From the Department of Epidemiology, Emory University.
Department of Epidemiology, University of Pittsburgh School of Public Health, Atlanta, GA.
Epidemiology. 2024 Nov 1;35(6):779-786. doi: 10.1097/EDE.0000000000001785. Epub 2024 Aug 16.
The use of machine learning to estimate exposure effects introduces a dependence between the results of an empirical study and the value of the seed used to fix the pseudo-random number generator.
We used data from 10,038 pregnant women and a 10% subsample (N = 1004) to examine the extent to which the risk difference for the relation between fruit and vegetable consumption and preeclampsia risk changes under different seed values. We fit an augmented inverse probability weighted estimator with two Super Learner algorithms: a simple algorithm including random forests and single-layer neural networks and a more complex algorithm with a mix of tree-based, regression-based, penalized, and simple algorithms. We evaluated the distributions of risk differences, standard errors, and P values that result from 5000 different seed value selections.
Our findings suggest important variability in the risk difference estimates, as well as an important effect of the stacking algorithm used. The interquartile range width of the risk differences in the full sample with the simple algorithm was 13 per 1000. However, all other interquartile ranges were roughly an order of magnitude lower. The medians of the distributions of risk differences differed according to the sample size and the algorithm used.

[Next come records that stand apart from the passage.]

-- ==== Sys2Proof/Machine/Swizzle.lean ====
section
/-! DEFINITION. The swizzle commands SWZ and DSWZ (spec/44_swizzle.md). -/

namespace Sys2Proof.Machine

open Sys2Proof

/-- Which way the elements go (R195): SWZ to the tiled buffer, DSWZ to the linear one. -/
inductive Dir where
  | toTiled | toLinear
deriving DecidableEq, Repr

/-- The operands of one SWZ or DSWZ as the loop uses them (R190, R191, R193). -/
structure Job where
  mode : TileMode
  bpp : Nat
  pitch : Nat
  surfHeight : Nat
  surfDepth : Nat
  ps : Nat
  bs : Nat
  /-- Bytes of one element (R191). -/
  n : Nat
  /-- Elements of a row (R193). -/
  wI : Nat
  /-- Rows (R193). -/
  hI : Nat
  linBase : Nat
  linLen : Nat
  tiledBase : Nat
  tiledLen : Nat
deriving DecidableEq, Repr

/-- An image dimension in elements (R193). -/
def elemCount (v : Nat) (isBC : Bool) : Nat := if isBC then ceilDiv v 4 else v

/-- The operands as the loop uses them (R190, R191, R193). -/
def jobOf (m : MWord) (t : TileMode) (a : SwzArgs) : Job where
  mode := t
  bpp := m.bpp.toNat
  pitch := a.pitch.toNat
  surfHeight := a.surfHeight.toNat
  surfDepth := a.surfDepth.toNat
  ps := swizzlePipe a.swizzleValue
  bs := swizzleBank a.swizzleValue
  n := m.bpp.toNat / 8
  wI := elemCount a.width.toNat (m.isBC == 1#1)
  hI := elemCount a.height.toNat (m.isBC == 1#1)
  linBase := a.linBase.toNat
  linLen := a.linLen.toNat
  tiledBase := a.tiledBase.toNat
  tiledLen := a.tiledLen.toNat

/-- Whether a buffer reaches above the top of memory, or the two overlap (R192). -/
def badBuffers (a : SwzArgs) : Bool :=
  memSize < a.linBase.toNat + a.linLen.toNat || memSize < a.tiledBase.toNat + a.tiledLen.toNat
    || (0 < a.linLen.toNat && 0 < a.tiledLen.toNat
        && a.linBase.toNat < a.tiledBase.toNat + a.tiledLen.toNat
        && a.tiledBase.toNat < a.linBase.toNat + a.linLen.toNat)

/-- The checks of SWZ and DSWZ, all before the first memory access (R198): what the loop works on, or the exception. -/
def swzChecks (m : MWord) (a : SwzArgs) : Except Status Job :=
  if m.rsv ≠ 0#3 then .error .illegalCommand
  else
    match tmOf m.tileMode with
    | none => .error .unsupportedTileMode
    | some t =>
      if a.width = 0#32 ∨ a.height = 0#32 ∨ a.pitch = 0#32 then .error .invalidDimensions
      else if m.bpp.toNat < 8 ∨ m.bpp.toNat % 8 ≠ 0 ∨ badBuffers a then .error .badOperand
      else .ok (jobOf m t a)

/-- `LinearOffset(x, y)` (R193). -/
def linearOffset (j : Job) (x y : Nat) : Nat := (y * j.wI + x) * j.n

/-- `TiledOffset(x, y)` (R193): slice 0, sample 0, by the family of the tile mode. -/
def tiledOffset (hw : Config.Profile) (j : Job) (x y : Nat) : Nat :=
  match tmFamily j.mode with
  | .linear => addrLinear x y 0 0 j.surfDepth j.bpp j.pitch j.surfHeight
  | .micro => addrMicro x y 0 j.bpp j.pitch j.surfHeight j.mode
  | .macroTiled => addrMacro hw x y 0 j.bpp j.pitch j.surfHeight j.mode j.ps j.bs

/-- `InBounds(x, y)`: the whole span lies inside both buffers (R194). -/
def inBounds (hw : Config.Profile) (j : Job) (x y : Nat) : Bool :=
  linearOffset j x y + j.n ≤ j.linLen && tiledOffset hw j x y + j.n ≤ j.tiledLen

/-- The address an element is read from (R195). -/
def srcAddr (hw : Config.Profile) (d : Dir) (j : Job) (x y : Nat) : Nat :=
  match d with
  | .toTiled => j.linBase + linearOffset j x y
  | .toLinear => j.tiledBase + tiledOffset hw j x y

/-- The address an element is written to (R195). -/
def dstAddr (hw : Config.Profile) (d : Dir) (j : Job) (x y : Nat) : Nat :=
  match d with
  | .toTiled => j.tiledBase + tiledOffset hw j x y
  | .toLinear => j.linBase + linearOffset j x y

/-- The loop state at the start: coordinate (0, 0), both counters 0 (R27). -/
def startLoop (s : State) : State := { s with loop := { x := 0, y := 0, copied := 0#64, skipped := 0#64 } }

/-- The coordinate moves on: `x` ascending within `y` ascending (R197). -/
def advance (j : Job) (l : Loop) : Loop :=
  if l.x + 1 < j.wI then { l with x := l.x + 1 } else { l with x := 0, y := l.y + 1 }

/-- An element was copied (R196). -/
def countCopied (j : Job) (s : State) : State :=
  { s with loop := advance j { s.loop with copied := s.loop.copied + 1#64 } }

/-- An element was skipped (R196). -/
def countSkipped (j : Job) (s : State) : State :=
  { s with loop := advance j { s.loop with skipped := s.loop.skipped + 1#64 } }

/-- The element at the loop's coordinate: copied when in bounds, skipped otherwise (R194, R195). `error` carries the
state in which RESET cut the command off (R231). -/
def oneElement (hw : Config.Profile) (d : Dir) (j : Job) (s : State) : Except State State :=
  if inBounds hw j s.loop.x s.loop.y then
    match memRead (srcAddr hw d j s.loop.x s.loop.y) j.n s with
    | .error s₁ => .error s₁
    | .ok (v, s₁) =>
      match memWrite (dstAddr hw d j s.loop.x s.loop.y) v s₁ with
      | .error s₂ => .error s₂
      | .ok s₂ => .ok (countCopied j s₂)
  else .ok (countSkipped j s)

/-- The next `k` elements (R198). -/
def elements (hw : Config.Profile) (d : Dir) (j : Job) : Nat → State → Except State State
  | 0, s => .ok s
  | k + 1, s =>
    match oneElement hw d j s with
    | .error s₁ => .error s₁
    | .ok s₁ => elements hw d j k s₁

/-- The result words of SWZ and DSWZ: the two counters, low words first (R67). -/
def counterWords (l : Loop) : List Word := words64 l.copied.toNat ++ words64 l.skipped.toNat

/-- The end of the loop: the response, with BTS when an element was skipped, and the loop state discarded (R196, R27). -/
def finishSwz (op : Op) (s : State) : State :=
  complete op (btsFlags s.loop.skipped) (counterWords s.loop) (discardLoop s)

/-- A SWZ or DSWZ from its checks to its end, or to the RESET that cuts it off (R198, R199, R202, R231). -/
def runSwz (op : Op) (d : Dir) (m : MWord) (a : SwzArgs) (s : State) : State :=
  match swzChecks m a with
  | .error c => raise op.code c s
  | .ok j =>
    match elements profile d j (j.wI * j.hI) (startLoop s) with
    | .error s₁ => inReset s₁
    | .ok s₁ => finishSwz op s₁

/-- SWZ (R198). -/
def execSwz (m : MWord) (a : SwzArgs) (s : State) : Host.Outcome State Fault Refusal :=
  .next (runSwz .swz .toTiled m a s)

/-- DSWZ (R199). -/
def execDswz (m : MWord) (a : SwzArgs) (s : State) : Host.Outcome State Fault Refusal :=
  .next (runSwz .dswz .toLinear m a s)

end Sys2Proof.Machine
end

Our findings add another dimension of concern regarding the potential for "p-hacking," and further warrant the need to move away from simplistic evidentiary thresholds in empirical research. When empirical results depend on pseudo-random number generator seed values, caution is warranted in interpreting these results.
使用机器学习来估计暴露效应会引入实证研究结果与用于固定伪随机数生成器的种子值之间的依赖性。
我们使用了 10038 名孕妇的数据和一个 10%的子样本(N=1004),以检验在不同种子值下,水果和蔬菜消费与子痫前期风险之间关系的风险差异的变化程度。我们使用了两种 Super Learner 算法拟合了增强逆概率加权估计器:一种简单算法,包括随机森林和单层神经网络,另一种更复杂的算法,包含了基于树、基于回归、惩罚和简单算法的混合。我们评估了 5000 种不同种子值选择所产生的风险差异、标准误差和 P 值的分布。
我们的研究结果表明,风险差异估计值存在重要的可变性,同时也受到所使用的堆叠算法的重要影响。在使用简单算法的全样本中,风险差异的四分位间距为每 1000 个 13 个。然而,所有其他四分位间距都大约低一个数量级。根据样本量和使用的算法,风险差异分布的中位数有所不同。
我们的研究结果增加了对“假阳性”的潜在可能性的另一个关注维度,进一步证明需要在实证研究中摒弃简单的证据阈值。当实证结果取决于伪随机数生成器种子值时,需要谨慎解释这些结果。